:: PROVIDED ENTRIES ::

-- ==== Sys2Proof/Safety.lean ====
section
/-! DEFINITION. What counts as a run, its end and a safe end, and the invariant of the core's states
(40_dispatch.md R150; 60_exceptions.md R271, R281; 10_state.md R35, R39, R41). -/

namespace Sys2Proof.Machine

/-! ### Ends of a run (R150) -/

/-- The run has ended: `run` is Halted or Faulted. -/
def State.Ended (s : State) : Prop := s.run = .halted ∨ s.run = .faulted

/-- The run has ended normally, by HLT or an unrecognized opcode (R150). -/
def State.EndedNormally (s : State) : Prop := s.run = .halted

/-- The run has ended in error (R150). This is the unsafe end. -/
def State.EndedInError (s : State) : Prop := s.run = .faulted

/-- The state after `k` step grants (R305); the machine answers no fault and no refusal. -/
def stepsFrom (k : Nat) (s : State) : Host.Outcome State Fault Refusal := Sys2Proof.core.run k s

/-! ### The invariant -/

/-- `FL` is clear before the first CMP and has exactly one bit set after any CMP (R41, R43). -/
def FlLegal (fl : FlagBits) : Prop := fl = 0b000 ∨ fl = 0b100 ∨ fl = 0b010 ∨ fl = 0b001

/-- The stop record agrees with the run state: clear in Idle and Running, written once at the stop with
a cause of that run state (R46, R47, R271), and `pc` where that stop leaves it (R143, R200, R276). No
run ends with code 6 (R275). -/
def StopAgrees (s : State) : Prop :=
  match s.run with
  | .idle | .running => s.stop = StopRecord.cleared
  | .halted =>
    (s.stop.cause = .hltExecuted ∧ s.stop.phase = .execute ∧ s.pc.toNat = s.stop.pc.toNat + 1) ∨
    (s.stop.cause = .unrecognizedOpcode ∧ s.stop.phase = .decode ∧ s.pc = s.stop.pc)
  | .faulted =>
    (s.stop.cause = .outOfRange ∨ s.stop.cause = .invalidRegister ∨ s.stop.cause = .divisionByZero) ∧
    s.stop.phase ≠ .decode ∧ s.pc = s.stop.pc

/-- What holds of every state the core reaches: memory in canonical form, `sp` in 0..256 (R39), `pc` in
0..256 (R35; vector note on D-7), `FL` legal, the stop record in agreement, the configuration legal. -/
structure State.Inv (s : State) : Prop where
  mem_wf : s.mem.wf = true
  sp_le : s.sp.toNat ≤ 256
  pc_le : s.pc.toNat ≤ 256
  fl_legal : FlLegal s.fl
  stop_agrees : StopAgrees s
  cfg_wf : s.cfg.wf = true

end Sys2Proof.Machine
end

==

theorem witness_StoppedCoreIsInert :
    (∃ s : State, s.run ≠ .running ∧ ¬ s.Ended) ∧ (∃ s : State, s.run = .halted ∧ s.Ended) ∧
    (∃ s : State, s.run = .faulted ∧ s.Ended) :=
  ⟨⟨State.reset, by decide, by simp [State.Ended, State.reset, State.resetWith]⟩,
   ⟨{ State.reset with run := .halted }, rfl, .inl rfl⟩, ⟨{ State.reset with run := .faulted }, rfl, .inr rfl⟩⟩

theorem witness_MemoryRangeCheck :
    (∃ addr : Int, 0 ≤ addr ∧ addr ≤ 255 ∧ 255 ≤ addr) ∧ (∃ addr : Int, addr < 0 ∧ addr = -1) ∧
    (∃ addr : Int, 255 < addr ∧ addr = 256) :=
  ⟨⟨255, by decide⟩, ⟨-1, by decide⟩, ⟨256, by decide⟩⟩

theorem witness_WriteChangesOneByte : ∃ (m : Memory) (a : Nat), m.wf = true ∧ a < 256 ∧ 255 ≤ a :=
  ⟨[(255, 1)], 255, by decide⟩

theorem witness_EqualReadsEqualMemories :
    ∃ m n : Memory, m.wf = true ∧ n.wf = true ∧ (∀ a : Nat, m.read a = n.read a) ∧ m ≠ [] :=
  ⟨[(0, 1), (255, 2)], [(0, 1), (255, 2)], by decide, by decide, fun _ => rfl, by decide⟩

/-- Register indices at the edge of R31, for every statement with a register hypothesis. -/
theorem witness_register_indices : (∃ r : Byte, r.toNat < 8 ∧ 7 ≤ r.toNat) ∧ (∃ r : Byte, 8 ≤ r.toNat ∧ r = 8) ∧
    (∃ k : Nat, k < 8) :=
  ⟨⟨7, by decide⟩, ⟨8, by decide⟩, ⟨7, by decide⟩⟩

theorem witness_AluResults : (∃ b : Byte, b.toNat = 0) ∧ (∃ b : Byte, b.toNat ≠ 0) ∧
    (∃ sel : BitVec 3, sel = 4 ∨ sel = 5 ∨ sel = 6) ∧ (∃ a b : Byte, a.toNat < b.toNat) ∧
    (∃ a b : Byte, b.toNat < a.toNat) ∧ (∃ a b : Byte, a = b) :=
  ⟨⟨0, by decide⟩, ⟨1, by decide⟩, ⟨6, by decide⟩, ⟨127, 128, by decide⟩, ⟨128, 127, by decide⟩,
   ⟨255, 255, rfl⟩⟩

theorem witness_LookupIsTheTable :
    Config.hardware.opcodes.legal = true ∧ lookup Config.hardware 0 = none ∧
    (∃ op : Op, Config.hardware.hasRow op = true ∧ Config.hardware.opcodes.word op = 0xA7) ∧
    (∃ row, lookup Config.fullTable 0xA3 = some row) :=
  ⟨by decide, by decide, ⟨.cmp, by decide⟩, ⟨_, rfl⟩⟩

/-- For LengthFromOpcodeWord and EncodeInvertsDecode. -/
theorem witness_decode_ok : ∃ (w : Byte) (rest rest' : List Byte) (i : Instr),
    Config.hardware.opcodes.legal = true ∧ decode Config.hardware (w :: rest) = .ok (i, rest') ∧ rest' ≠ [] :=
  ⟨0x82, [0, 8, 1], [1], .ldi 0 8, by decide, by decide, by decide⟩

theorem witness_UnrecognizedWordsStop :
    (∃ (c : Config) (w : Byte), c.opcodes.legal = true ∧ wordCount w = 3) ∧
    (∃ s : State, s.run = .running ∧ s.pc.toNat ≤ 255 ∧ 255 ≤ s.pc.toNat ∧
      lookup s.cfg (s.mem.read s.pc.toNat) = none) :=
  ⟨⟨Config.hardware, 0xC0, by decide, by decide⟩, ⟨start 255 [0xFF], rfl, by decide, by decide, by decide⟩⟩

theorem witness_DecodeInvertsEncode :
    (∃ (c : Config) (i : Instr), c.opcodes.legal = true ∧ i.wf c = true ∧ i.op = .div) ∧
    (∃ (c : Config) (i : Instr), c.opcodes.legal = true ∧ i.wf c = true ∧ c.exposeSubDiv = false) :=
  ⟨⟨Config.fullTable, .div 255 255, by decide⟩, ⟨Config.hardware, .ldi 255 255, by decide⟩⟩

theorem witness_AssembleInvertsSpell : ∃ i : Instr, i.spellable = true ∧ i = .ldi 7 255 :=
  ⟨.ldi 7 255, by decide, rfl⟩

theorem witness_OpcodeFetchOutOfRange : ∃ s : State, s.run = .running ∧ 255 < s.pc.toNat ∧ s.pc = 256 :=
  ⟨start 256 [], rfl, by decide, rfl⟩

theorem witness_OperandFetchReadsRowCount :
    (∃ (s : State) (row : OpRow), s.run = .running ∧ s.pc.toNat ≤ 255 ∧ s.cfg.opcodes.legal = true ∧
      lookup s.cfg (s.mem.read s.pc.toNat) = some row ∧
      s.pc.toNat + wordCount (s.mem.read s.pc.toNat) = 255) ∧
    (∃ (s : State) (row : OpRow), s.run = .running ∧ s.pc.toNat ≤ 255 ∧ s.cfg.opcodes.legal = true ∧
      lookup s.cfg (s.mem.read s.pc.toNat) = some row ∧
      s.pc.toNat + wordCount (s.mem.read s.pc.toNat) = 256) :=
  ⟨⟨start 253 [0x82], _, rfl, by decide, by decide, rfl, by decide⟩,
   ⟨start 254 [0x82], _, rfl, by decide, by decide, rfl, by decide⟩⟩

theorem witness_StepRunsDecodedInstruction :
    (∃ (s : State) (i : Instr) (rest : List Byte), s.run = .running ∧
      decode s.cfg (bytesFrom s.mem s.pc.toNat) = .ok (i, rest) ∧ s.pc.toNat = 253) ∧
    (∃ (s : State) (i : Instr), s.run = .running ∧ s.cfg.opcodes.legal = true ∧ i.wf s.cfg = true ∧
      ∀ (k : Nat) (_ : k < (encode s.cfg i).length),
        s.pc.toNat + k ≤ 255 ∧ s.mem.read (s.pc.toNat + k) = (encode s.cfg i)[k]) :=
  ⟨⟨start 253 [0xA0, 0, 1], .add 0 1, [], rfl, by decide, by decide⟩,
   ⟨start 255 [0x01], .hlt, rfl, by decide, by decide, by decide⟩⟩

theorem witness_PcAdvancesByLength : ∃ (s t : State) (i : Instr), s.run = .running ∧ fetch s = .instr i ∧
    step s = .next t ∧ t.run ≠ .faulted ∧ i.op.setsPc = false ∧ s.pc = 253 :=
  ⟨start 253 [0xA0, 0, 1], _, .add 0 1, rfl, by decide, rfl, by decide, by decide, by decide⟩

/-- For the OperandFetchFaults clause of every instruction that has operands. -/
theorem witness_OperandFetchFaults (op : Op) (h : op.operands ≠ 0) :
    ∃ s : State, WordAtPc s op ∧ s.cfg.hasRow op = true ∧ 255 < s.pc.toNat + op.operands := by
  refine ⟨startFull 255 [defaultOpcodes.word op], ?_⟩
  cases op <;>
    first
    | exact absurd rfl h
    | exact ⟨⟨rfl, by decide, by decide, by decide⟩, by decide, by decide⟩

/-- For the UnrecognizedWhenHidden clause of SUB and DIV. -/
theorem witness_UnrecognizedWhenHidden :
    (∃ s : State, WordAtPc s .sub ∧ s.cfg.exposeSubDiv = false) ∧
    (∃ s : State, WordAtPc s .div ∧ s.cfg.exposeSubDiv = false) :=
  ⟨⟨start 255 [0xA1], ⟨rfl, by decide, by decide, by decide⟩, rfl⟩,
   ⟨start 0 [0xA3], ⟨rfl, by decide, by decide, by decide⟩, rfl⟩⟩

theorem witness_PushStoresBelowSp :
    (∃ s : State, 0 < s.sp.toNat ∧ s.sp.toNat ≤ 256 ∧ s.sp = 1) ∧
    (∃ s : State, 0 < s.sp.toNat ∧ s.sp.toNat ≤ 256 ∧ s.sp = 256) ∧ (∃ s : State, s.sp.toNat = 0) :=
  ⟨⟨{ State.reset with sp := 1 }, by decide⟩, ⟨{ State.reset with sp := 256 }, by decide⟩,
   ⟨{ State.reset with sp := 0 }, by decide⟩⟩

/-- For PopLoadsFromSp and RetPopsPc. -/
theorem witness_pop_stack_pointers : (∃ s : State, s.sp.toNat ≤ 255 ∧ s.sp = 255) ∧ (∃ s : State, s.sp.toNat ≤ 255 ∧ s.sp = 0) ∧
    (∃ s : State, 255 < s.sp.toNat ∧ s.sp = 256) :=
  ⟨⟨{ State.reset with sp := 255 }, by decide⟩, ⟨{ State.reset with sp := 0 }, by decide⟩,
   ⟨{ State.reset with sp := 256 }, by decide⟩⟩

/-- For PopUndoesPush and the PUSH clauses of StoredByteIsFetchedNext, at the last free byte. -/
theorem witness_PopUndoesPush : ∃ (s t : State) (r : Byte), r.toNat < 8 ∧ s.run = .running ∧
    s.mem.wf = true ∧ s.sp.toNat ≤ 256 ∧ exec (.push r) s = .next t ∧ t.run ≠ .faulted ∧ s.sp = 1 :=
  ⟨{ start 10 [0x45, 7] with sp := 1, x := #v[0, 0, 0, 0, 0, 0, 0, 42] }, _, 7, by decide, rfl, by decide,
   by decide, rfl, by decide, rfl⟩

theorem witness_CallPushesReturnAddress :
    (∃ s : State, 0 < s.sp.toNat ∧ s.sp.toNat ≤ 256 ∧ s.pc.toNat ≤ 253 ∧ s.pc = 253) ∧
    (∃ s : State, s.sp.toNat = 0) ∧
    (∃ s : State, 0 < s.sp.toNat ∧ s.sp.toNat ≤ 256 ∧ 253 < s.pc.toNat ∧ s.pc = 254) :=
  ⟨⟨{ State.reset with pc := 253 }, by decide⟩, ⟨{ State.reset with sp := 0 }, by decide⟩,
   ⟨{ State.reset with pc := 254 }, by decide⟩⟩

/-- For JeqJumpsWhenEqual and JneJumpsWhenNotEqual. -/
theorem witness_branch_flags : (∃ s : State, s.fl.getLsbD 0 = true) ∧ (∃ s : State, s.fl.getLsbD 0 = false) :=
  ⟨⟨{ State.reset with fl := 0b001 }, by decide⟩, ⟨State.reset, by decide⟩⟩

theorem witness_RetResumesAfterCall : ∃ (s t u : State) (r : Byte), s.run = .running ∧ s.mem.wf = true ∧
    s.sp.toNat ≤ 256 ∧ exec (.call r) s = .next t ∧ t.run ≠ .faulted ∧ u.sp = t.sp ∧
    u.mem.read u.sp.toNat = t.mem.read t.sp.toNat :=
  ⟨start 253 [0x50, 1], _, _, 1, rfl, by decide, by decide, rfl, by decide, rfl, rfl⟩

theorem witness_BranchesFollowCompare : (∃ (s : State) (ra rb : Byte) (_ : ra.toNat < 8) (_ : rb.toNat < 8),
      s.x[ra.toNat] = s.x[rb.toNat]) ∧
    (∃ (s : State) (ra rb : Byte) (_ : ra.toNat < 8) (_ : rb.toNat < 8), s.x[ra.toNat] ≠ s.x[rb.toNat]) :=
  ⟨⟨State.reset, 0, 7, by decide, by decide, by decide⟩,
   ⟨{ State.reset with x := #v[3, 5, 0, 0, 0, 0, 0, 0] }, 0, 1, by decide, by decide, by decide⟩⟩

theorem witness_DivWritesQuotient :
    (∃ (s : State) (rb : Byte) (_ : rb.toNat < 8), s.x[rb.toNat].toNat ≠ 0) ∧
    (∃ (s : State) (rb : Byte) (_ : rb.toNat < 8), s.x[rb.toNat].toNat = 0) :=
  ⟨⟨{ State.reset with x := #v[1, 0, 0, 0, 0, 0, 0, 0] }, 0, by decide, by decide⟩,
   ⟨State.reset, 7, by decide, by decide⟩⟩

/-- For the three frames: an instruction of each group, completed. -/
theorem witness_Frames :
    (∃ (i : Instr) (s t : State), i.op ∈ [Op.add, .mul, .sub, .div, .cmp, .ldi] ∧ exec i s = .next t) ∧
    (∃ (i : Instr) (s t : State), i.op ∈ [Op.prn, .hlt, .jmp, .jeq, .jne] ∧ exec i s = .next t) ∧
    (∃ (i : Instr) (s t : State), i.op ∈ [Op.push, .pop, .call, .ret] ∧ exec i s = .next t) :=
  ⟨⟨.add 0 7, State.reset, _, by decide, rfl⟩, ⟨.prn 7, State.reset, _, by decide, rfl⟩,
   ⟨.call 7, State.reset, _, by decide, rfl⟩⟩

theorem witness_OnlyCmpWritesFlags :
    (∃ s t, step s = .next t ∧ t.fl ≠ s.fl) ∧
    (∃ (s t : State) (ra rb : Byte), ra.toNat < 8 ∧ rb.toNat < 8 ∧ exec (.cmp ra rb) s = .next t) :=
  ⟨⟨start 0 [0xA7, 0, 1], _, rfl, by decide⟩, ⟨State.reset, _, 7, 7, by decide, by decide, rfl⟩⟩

:: INSTRUCTIONS FOR THE TASK ::
Considering only the material above, set down every line from the one with "run (R150) -/" to the one with "def stepsFrom (k", inclusive, exactly as written.

:: TASK OUTPUT ::
/-! ### Ends of a run (R150) -/

/-- The run has ended: `run` is Halted or Faulted. -/
def State.Ended (s : State) : Prop := s.run = .halted ∨ s.run = .faulted

/-- The run has ended normally, by HLT or an unrecognized opcode (R150). -/
def State.EndedNormally (s : State) : Prop := s.run = .halted

/-- The run has ended in error (R150). This is the unsafe end. -/
def State.EndedInError (s : State) : Prop := s.run = .faulted

/-- The state after `k` step grants (R305); the machine answers no fault and no refusal. -/
def stepsFrom (k : Nat) (s : State) : Host.Outcome State Fault Refusal := Sys2Proof.core.run k s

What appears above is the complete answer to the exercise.